He called Hayes, who drove over in her pickup and spotted them, surfacing for air, from the shore. She hopped out of her truck and saw the white orca within the pod about 100 yards offshore. She took photos, as she had from the boat.

Hayes, who studies squid in her graduate work at UAF, said the white orca has a condition called leucism, which she defined as a “lack of vibrancy” in its pigmentation. Caused by a mutation in the whale’s DNA, leucism is different from albinism, in which a creature is all white with pink eyes.

With a little research, Hayes and Rogers found that their white whale had been documented by British Columbia researchers.

Tl’uk — a word for moon in the language of the Salish peoples of the Pacific Northwest — is a 2-year-old male orca that has not yet left his family group. When he soon does (after other group members kick it out, as a mother moose rejects a full-grown calf), its glow might be a disadvantage, perhaps alerting seals of its approach.

“A new pod might not accept it after it reaches sexual maturity,” Hayes said.

Though scientists are not sure what causes leucism, Hayes said, some have speculated that inbreeding can cause higher rates of the mutation.

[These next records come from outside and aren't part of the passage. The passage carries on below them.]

@[simp] theorem setEnt_regs (k : Nat) (x : Ent) : (s.setEnt k x).regs = s.regs := rfl
@[simp] theorem setEnt_tick (k : Nat) (x : Ent) : (s.setEnt k x).tick = s.tick := rfl
@[simp] theorem setEnt_lanes (k : Nat) (x : Ent) : (s.setEnt k x).lanes = s.lanes := rfl
@[simp] theorem setEnt_bond (k : Nat) (x : Ent) : (s.setEnt k x).bond = s.bond := rfl
@[simp] theorem setEnt_links (k : Nat) (x : Ent) : (s.setEnt k x).links = s.links := rfl
@[simp] theorem setEnt_cells (k : Nat) (x : Ent) : (s.setEnt k x).cells = s.cells := rfl
@[simp] theorem setEnt_inputs (k : Nat) (x : Ent) : (s.setEnt k x).inputs = s.inputs := rfl
@[simp] theorem setEnt_obs (k : Nat) (x : Ent) : (s.setEnt k x).obs = s.obs := rfl
@[simp] theorem setEnt_orders (k : Nat) (x : Ent) : (s.setEnt k x).orders = s.orders := rfl
@[simp] theorem setEnt_arms (k : Nat) (x : Ent) : (s.setEnt k x).arms = s.arms := rfl
@[simp] theorem setEnt_plan (k : Nat) (x : Ent) : (s.setEnt k x).plan = AMap.put (fun _ => {}) s.plan k x := rfl
@[simp] theorem setEnt_ctxs (k : Nat) (x : Ent) : (s.setEnt k x).ctxs = s.ctxs := rfl
@[simp] theorem setEnt_chans (k : Nat) (x : Ent) : (s.setEnt k x).chans = s.chans := rfl
@[simp] theorem setEnt_streams (k : Nat) (x : Ent) : (s.setEnt k x).streams = s.streams := rfl
@[simp] theorem setEnt_vit (k : Nat) (x : Ent) : (s.setEnt k x).vit = s.vit := rfl
@[simp] theorem setEnt_cur (k : Nat) (x : Ent) : (s.setEnt k x).cur = s.cur := rfl
@[simp] theorem setEnt_twin (k : Nat) (x : Ent) : (s.setEnt k x).twin = s.twin := rfl
@[simp] theorem setEnt_stn (k : Nat) (x : Ent) : (s.setEnt k x).stn = s.stn := rfl
@[simp] theorem setEnt_img (k : Nat) (x : Ent) : (s.setEnt k x).img = s.img := rfl
@[simp] theorem setEnt_clk (k : Nat) (x : Ent) : (s.setEnt k x).clk = s.clk := rfl
@[simp] theorem setEnt_boot (k : Nat) (x : Ent) : (s.setEnt k x).boot = s.boot := rfl
@[simp] theorem setEnt_fuse (k : Nat) (x : Ent) : (s.setEnt k x).fuse = s.fuse := rfl
@[simp] theorem setEnt_kept (k : Nat) (x : Ent) : (s.setEnt k x).kept = s.kept := rfl
@[simp] theorem setEnt_dbg (k : Nat) (x : Ent) : (s.setEnt k x).dbg = s.dbg := rfl
@[simp] theorem setEnt_paths (k : Nat) (x : Ent) : (s.setEnt k x).paths = s.paths := rfl
@[simp] theorem setEnt_chks (k : Nat) (x : Ent) : (s.setEnt k x).chks = s.chks := rfl
@[simp] theorem setEnt_sched (k : Nat) (x : Ent) : (s.setEnt k x).sched = s.sched := rfl
@[simp] theorem setEnt_pwr (k : Nat) (x : Ent) : (s.setEnt k x).pwr = s.pwr := rfl
@[simp] theorem setEnt_wire (k : Nat) (x : Ent) : (s.setEnt k x).wire = s.wire := rfl
@[simp] theorem setEnt_taken (k : Nat) (x : Ent) : (s.setEnt k x).taken = s.taken := rfl
@[simp] theorem setEnt_freeCount (k : Nat) (x : Ent) : (s.setEnt k x).freeCount = s.freeCount := rfl
@[simp] theorem setEnt_pending (k : Nat) (x : Ent) : (s.setEnt k x).pending = s.pending := rfl

@[simp] theorem setCtx_regs (k : Nat) (x : CtxState) : (s.setCtx k x).regs = s.regs := rfl
@[simp] theorem setCtx_tick (k : Nat) (x : CtxState) : (s.setCtx k x).tick = s.tick := rfl
@[simp] theorem setCtx_lanes (k : Nat) (x : CtxState) : (s.setCtx k x).lanes = s.lanes := rfl
@[simp] theorem setCtx_bond (k : Nat) (x : CtxState) : (s.setCtx k x).bond = s.bond := rfl
@[simp] theorem setCtx_links (k : Nat) (x : CtxState) : (s.setCtx k x).links = s.links := rfl
@[simp] theorem setCtx_cells (k : Nat) (x : CtxState) : (s.setCtx k x).cells = s.cells := rfl
@[simp] theorem setCtx_inputs (k : Nat) (x : CtxState) : (s.setCtx k x).inputs = s.inputs := rfl
@[simp] theorem setCtx_obs (k : Nat) (x : CtxState) : (s.setCtx k x).obs = s.obs := rfl
@[simp] theorem setCtx_orders (k : Nat) (x : CtxState) : (s.setCtx k x).orders = s.orders := rfl
@[simp] theorem setCtx_arms (k : Nat) (x : CtxState) : (s.setCtx k x).arms = s.arms := rfl
@[simp] theorem setCtx_plan (k : Nat) (x : CtxState) : (s.setCtx k x).plan = s.plan := rfl
@[simp] theorem setCtx_ctxs (k : Nat) (x : CtxState) : (s.setCtx k x).ctxs = AMap.put (fun _ => {}) s.ctxs k x := rfl
@[simp] theorem setCtx_chans (k : Nat) (x : CtxState) : (s.setCtx k x).chans = s.chans := rfl
@[simp] theorem setCtx_streams (k : Nat) (x : CtxState) : (s.setCtx k x).streams = s.streams := rfl
@[simp] theorem setCtx_vit (k : Nat) (x : CtxState) : (s.setCtx k x).vit = s.vit := rfl
@[simp] theorem setCtx_cur (k : Nat) (x : CtxState) : (s.setCtx k x).cur = s.cur := rfl
@[simp] theorem setCtx_twin (k : Nat) (x : CtxState) : (s.setCtx k x).twin = s.twin := rfl
@[simp] theorem setCtx_stn (k : Nat) (x : CtxState) : (s.setCtx k x).stn = s.stn := rfl
@[simp] theorem setCtx_img (k : Nat) (x : CtxState) : (s.setCtx k x).img = s.img := rfl
@[simp] theorem setCtx_clk (k : Nat) (x : CtxState) : (s.setCtx k x).clk = s.clk := rfl
@[simp] theorem setCtx_boot (k : Nat) (x : CtxState) : (s.setCtx k x).boot = s.boot := rfl
@[simp] theorem setCtx_fuse (k : Nat) (x : CtxState) : (s.setCtx k x).fuse = s.fuse := rfl
@[simp] theorem setCtx_kept (k : Nat) (x : CtxState) : (s.setCtx k x).kept = s.kept := rfl
@[simp] theorem setCtx_dbg (k : Nat) (x : CtxState) : (s.setCtx k x).dbg = s.dbg := rfl
@[simp] theorem setCtx_paths (k : Nat) (x : CtxState) : (s.setCtx k x).paths = s.paths := rfl
@[simp] theorem setCtx_chks (k : Nat) (x : CtxState) : (s.setCtx k x).chks = s.chks := rfl
@[simp] theorem setCtx_sched (k : Nat) (x : CtxState) : (s.setCtx k x).sched = s.sched := rfl
@[simp] theorem setCtx_pwr (k : Nat) (x : CtxState) : (s.setCtx k x).pwr = s.pwr := rfl
@[simp] theorem setCtx_wire (k : Nat) (x : CtxState) : (s.setCtx k x).wire = s.wire := rfl
@[simp] theorem setCtx_taken (k : Nat) (x : CtxState) : (s.setCtx k x).taken = s.taken := rfl
@[simp] theorem setCtx_freeCount (k : Nat) (x : CtxState) : (s.setCtx k x).freeCount = s.freeCount := rfl
@[simp] theorem setCtx_pending (k : Nat) (x : CtxState) : (s.setCtx k x).pending = s.pending := rfl

@[simp] theorem setChan_regs (k : Nat) (x : Chan) : (s.setChan k x).regs = s.regs := rfl
@[simp] theorem setChan_tick (k : Nat) (x : Chan) : (s.setChan k x).tick = s.tick := rfl
@[simp] theorem setChan_lanes (k : Nat) (x : Chan) : (s.setChan k x).lanes = s.lanes := rfl
@[simp] theorem setChan_bond (k : Nat) (x : Chan) : (s.setChan k x).bond = s.bond := rfl
@[simp] theorem setChan_links (k : Nat) (x : Chan) : (s.setChan k x).links = s.links := rfl
@[simp] theorem setChan_cells (k : Nat) (x : Chan) : (s.setChan k x).cells = s.cells := rfl
@[simp] theorem setChan_inputs (k : Nat) (x : Chan) : (s.setChan k x).inputs = s.inputs := rfl
@[simp] theorem setChan_obs (k : Nat) (x : Chan) : (s.setChan k x).obs = s.obs := rfl
@[simp] theorem setChan_orders (k : Nat) (x : Chan) : (s.setChan k x).orders = s.orders := rfl
@[simp] theorem setChan_arms (k : Nat) (x : Chan) : (s.setChan k x).arms = s.arms := rfl
@[simp] theorem setChan_plan (k : Nat) (x : Chan) : (s.setChan k x).plan = s.plan := rfl
@[simp] theorem setChan_ctxs (k : Nat) (x : Chan) : (s.setChan k x).ctxs = s.ctxs := rfl
@[simp] theorem setChan_chans (k : Nat) (x : Chan) : (s.setChan k x).chans = AMap.put (fun _ => {}) s.chans k x := rfl
@[simp] theorem setChan_streams (k : Nat) (x : Chan) : (s.setChan k x).streams = s.streams := rfl
@[simp] theorem setChan_vit (k : Nat) (x : Chan) : (s.setChan k x).vit = s.vit := rfl
@[simp] theorem setChan_cur (k : Nat) (x : Chan) : (s.setChan k x).cur = s.cur := rfl
@[simp] theorem setChan_twin (k : Nat) (x : Chan) : (s.setChan k x).twin = s.twin := rfl
@[simp] theorem setChan_stn (k : Nat) (x : Chan) : (s.setChan k x).stn = s.stn := rfl
@[simp] theorem setChan_img (k : Nat) (x : Chan) : (s.setChan k x).img = s.img := rfl
@[simp] theorem setChan_clk (k : Nat) (x : Chan) : (s.setChan k x).clk = s.clk := rfl
@[simp] theorem setChan_boot (k : Nat) (x : Chan) : (s.setChan k x).boot = s.boot := rfl
@[simp] theorem setChan_fuse (k : Nat) (x : Chan) : (s.setChan k x).fuse = s.fuse := rfl
@[simp] theorem setChan_kept (k : Nat) (x : Chan) : (s.setChan k x).kept = s.kept := rfl
@[simp] theorem setChan_dbg (k : Nat) (x : Chan) : (s.setChan k x).dbg = s.dbg := rfl
@[simp] theorem setChan_paths (k : Nat) (x : Chan) : (s.setChan k x).paths = s.paths := rfl
@[simp] theorem setChan_chks (k : Nat) (x : Chan) : (s.setChan k x).chks = s.chks := rfl
@[simp] theorem setChan_sched (k : Nat) (x : Chan) : (s.setChan k x).sched = s.sched := rfl
@[simp] theorem setChan_pwr (k : Nat) (x : Chan) : (s.setChan k x).pwr = s.pwr := rfl
@[simp] theorem setChan_wire (k : Nat) (x : Chan) : (s.setChan k x).wire = s.wire := rfl
@[simp] theorem setChan_taken (k : Nat) (x : Chan) : (s.setChan k x).taken = s.taken := rfl
@[simp] theorem setChan_freeCount (k : Nat) (x : Chan) : (s.setChan k x).freeCount = s.freeCount := rfl
@[simp] theorem setChan_pending (k : Nat) (x : Chan) : (s.setChan k x).pending = s.pending := rfl

@[simp] theorem setStream_regs (k : Nat) (x : StreamIn) : (s.setStream k x).regs = s.regs := rfl
@[simp] theorem setStream_tick (k : Nat) (x : StreamIn) : (s.setStream k x).tick = s.tick := rfl
@[simp] theorem setStream_lanes (k : Nat) (x : StreamIn) : (s.setStream k x).lanes = s.lanes := rfl
@[simp] theorem setStream_bond (k : Nat) (x : StreamIn) : (s.setStream k x).bond = s.bond := rfl
@[simp] theorem setStream_links (k : Nat) (x : StreamIn) : (s.setStream k x).links = s.links := rfl
@[simp] theorem setStream_cells (k : Nat) (x : StreamIn) : (s.setStream k x).cells = s.cells := rfl
@[simp] theorem setStream_inputs (k : Nat) (x : StreamIn) : (s.setStream k x).inputs = s.inputs := rfl
@[simp] theorem setStream_obs (k : Nat) (x : StreamIn) : (s.setStream k x).obs = s.obs := rfl
@[simp] theorem setStream_orders (k : Nat) (x : StreamIn) : (s.setStream k x).orders = s.orders := rfl
@[simp] theorem setStream_arms (k : Nat) (x : StreamIn) : (s.setStream k x).arms = s.arms := rfl
@[simp] theorem setStream_plan (k : Nat) (x : StreamIn) : (s.setStream k x).plan = s.plan := rfl
@[simp] theorem setStream_ctxs (k : Nat) (x : StreamIn) : (s.setStream k x).ctxs = s.ctxs := rfl
@[simp] theorem setStream_chans (k : Nat) (x : StreamIn) : (s.setStream k x).chans = s.chans := rfl
@[simp] theorem setStream_streams (k : Nat) (x : StreamIn) : (s.setStream k x).streams = AMap.put (fun _ => {}) s.streams k x := rfl
@[simp] theorem setStream_vit (k : Nat) (x : StreamIn) : (s.setStream k x).vit = s.vit := rfl
@[simp] theorem setStream_cur (k : Nat) (x : StreamIn) : (s.setStream k x).cur = s.cur := rfl
@[simp] theorem setStream_twin (k : Nat) (x : StreamIn) : (s.setStream k x).twin = s.twin := rfl
@[simp] theorem setStream_stn (k : Nat) (x : StreamIn) : (s.setStream k x).stn = s.stn := rfl
@[simp] theorem setStream_img (k : Nat) (x : StreamIn) : (s.setStream k x).img = s.img := rfl
@[simp] theorem setStream_clk (k : Nat) (x : StreamIn) : (s.setStream k x).clk = s.clk := rfl
@[simp] theorem setStream_boot (k : Nat) (x : StreamIn) : (s.setStream k x).boot = s.boot := rfl
@[simp] theorem setStream_fuse (k : Nat) (x : StreamIn) : (s.setStream k x).fuse = s.fuse := rfl
@[simp] theorem setStream_kept (k : Nat) (x : StreamIn) : (s.setStream k x).kept = s.kept := rfl
@[simp] theorem setStream_dbg (k : Nat) (x : StreamIn) : (s.setStream k x).dbg = s.dbg := rfl
@[simp] theorem setStream_paths (k : Nat) (x : StreamIn) : (s.setStream k x).paths = s.paths := rfl
@[simp] theorem setStream_chks (k : Nat) (x : StreamIn) : (s.setStream k x).chks = s.chks := rfl
@[simp] theorem setStream_sched (k : Nat) (x : StreamIn) : (s.setStream k x).sched = s.sched := rfl
@[simp] theorem setStream_pwr (k : Nat) (x : StreamIn) : (s.setStream k x).pwr = s.pwr := rfl
@[simp] theorem setStream_wire (k : Nat) (x : StreamIn) : (s.setStream k x).wire = s.wire := rfl
@[simp] theorem setStream_taken (k : Nat) (x : StreamIn) : (s.setStream k x).taken = s.taken := rfl
@[simp] theorem setStream_freeCount (k : Nat) (x : StreamIn) : (s.setStream k x).freeCount = s.freeCount := rfl
@[simp] theorem setStream_pending (k : Nat) (x : StreamIn) : (s.setStream k x).pending = s.pending := rfl

@[simp] theorem setPath_regs (k : Nat) (x : PathState) : (s.setPath k x).regs = s.regs := rfl
@[simp] theorem setPath_tick (k : Nat) (x : PathState) : (s.setPath k x).tick = s.tick := rfl
@[simp] theorem setPath_lanes (k : Nat) (x : PathState) : (s.setPath k x).lanes = s.lanes := rfl
@[simp] theorem setPath_bond (k : Nat) (x : PathState) : (s.setPath k x).bond = s.bond := rfl
@[simp] theorem setPath_links (k : Nat) (x : PathState) : (s.setPath k x).links = s.links := rfl
@[simp] theorem setPath_cells (k : Nat) (x : PathState) : (s.setPath k x).cells = s.cells := rfl
@[simp] theorem setPath_inputs (k : Nat) (x : PathState) : (s.setPath k x).inputs = s.inputs := rfl
@[simp] theorem setPath_obs (k : Nat) (x : PathState) : (s.setPath k x).obs = s.obs := rfl
@[simp] theorem setPath_orders (k : Nat) (x : PathState) : (s.setPath k x).orders = s.orders := rfl
@[simp] theorem setPath_arms (k : Nat) (x : PathState) : (s.setPath k x).arms = s.arms := rfl
@[simp] theorem setPath_plan (k : Nat) (x : PathState) : (s.setPath k x).plan = s.plan := rfl
@[simp] theorem setPath_ctxs (k : Nat) (x : PathState) : (s.setPath k x).ctxs = s.ctxs := rfl
@[simp] theorem setPath_chans (k : Nat) (x : PathState) : (s.setPath k x).chans = s.chans := rfl
@[simp] theorem setPath_streams (k : Nat) (x : PathState) : (s.setPath k x).streams = s.streams := rfl
@[simp] theorem setPath_vit (k : Nat) (x : PathState) : (s.setPath k x).vit = s.vit := rfl
@[simp] theorem setPath_cur (k : Nat) (x : PathState) : (s.setPath k x).cur = s.cur := rfl
@[simp] theorem setPath_twin (k : Nat) (x : PathState) : (s.setPath k x).twin = s.twin := rfl
@[simp] theorem setPath_stn (k : Nat) (x : PathState) : (s.setPath k x).stn = s.stn := rfl
@[simp] theorem setPath_img (k : Nat) (x : PathState) : (s.setPath k x).img = s.img := rfl
@[simp] theorem setPath_clk (k : Nat) (x : PathState) : (s.setPath k x).clk = s.clk := rfl
@[simp] theorem setPath_boot (k : Nat) (x : PathState) : (s.setPath k x).boot = s.boot := rfl
@[simp] theorem setPath_fuse (k : Nat) (x : PathState) : (s.setPath k x).fuse = s.fuse := rfl
@[simp] theorem setPath_kept (k : Nat) (x : PathState) : (s.setPath k x).kept = s.kept := rfl
@[simp] theorem setPath_dbg (k : Nat) (x : PathState) : (s.setPath k x).dbg = s.dbg := rfl
@[simp] theorem setPath_paths (k : Nat) (x : PathState) : (s.setPath k x).paths = AMap.put (fun _ => {}) s.paths k x := rfl
@[simp] theorem setPath_chks (k : Nat) (x : PathState) : (s.setPath k x).chks = s.chks := rfl
@[simp] theorem setPath_sched (k : Nat) (x : PathState) : (s.setPath k x).sched = s.sched := rfl
@[simp] theorem setPath_pwr (k : Nat) (x : PathState) : (s.setPath k x).pwr = s.pwr := rfl
@[simp] theorem setPath_wire (k : Nat) (x : PathState) : (s.setPath k x).wire = s.wire := rfl
@[simp] theorem setPath_taken (k : Nat) (x : PathState) : (s.setPath k x).taken = s.taken := rfl
@[simp] theorem setPath_freeCount (k : Nat) (x : PathState) : (s.setPath k x).freeCount = s.freeCount := rfl
@[simp] theorem setPath_pending (k : Nat) (x : PathState) : (s.setPath k x).pending = s.pending := rfl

As for Tl’uk, Hayes said the orca probably hunted seals in LeConte Fjord near Petersburg after she last saw it. Now it may be long gone. The white orca belongs to a family group with an incredible range — people have seen this pod as far south as Oregon and as far north as Haines.

Hayes feels lucky that COVID-19 interrupted her squid fieldwork this summer, allowing her to work out of Petersburg.

“Not just to be able to see it, but to be able to see it hunting with the pod, was beyond what I could have ever hoped for as a scientist,” she said. “Hopefully, we can monitor it and find out what happens in the life of a white killer whale.”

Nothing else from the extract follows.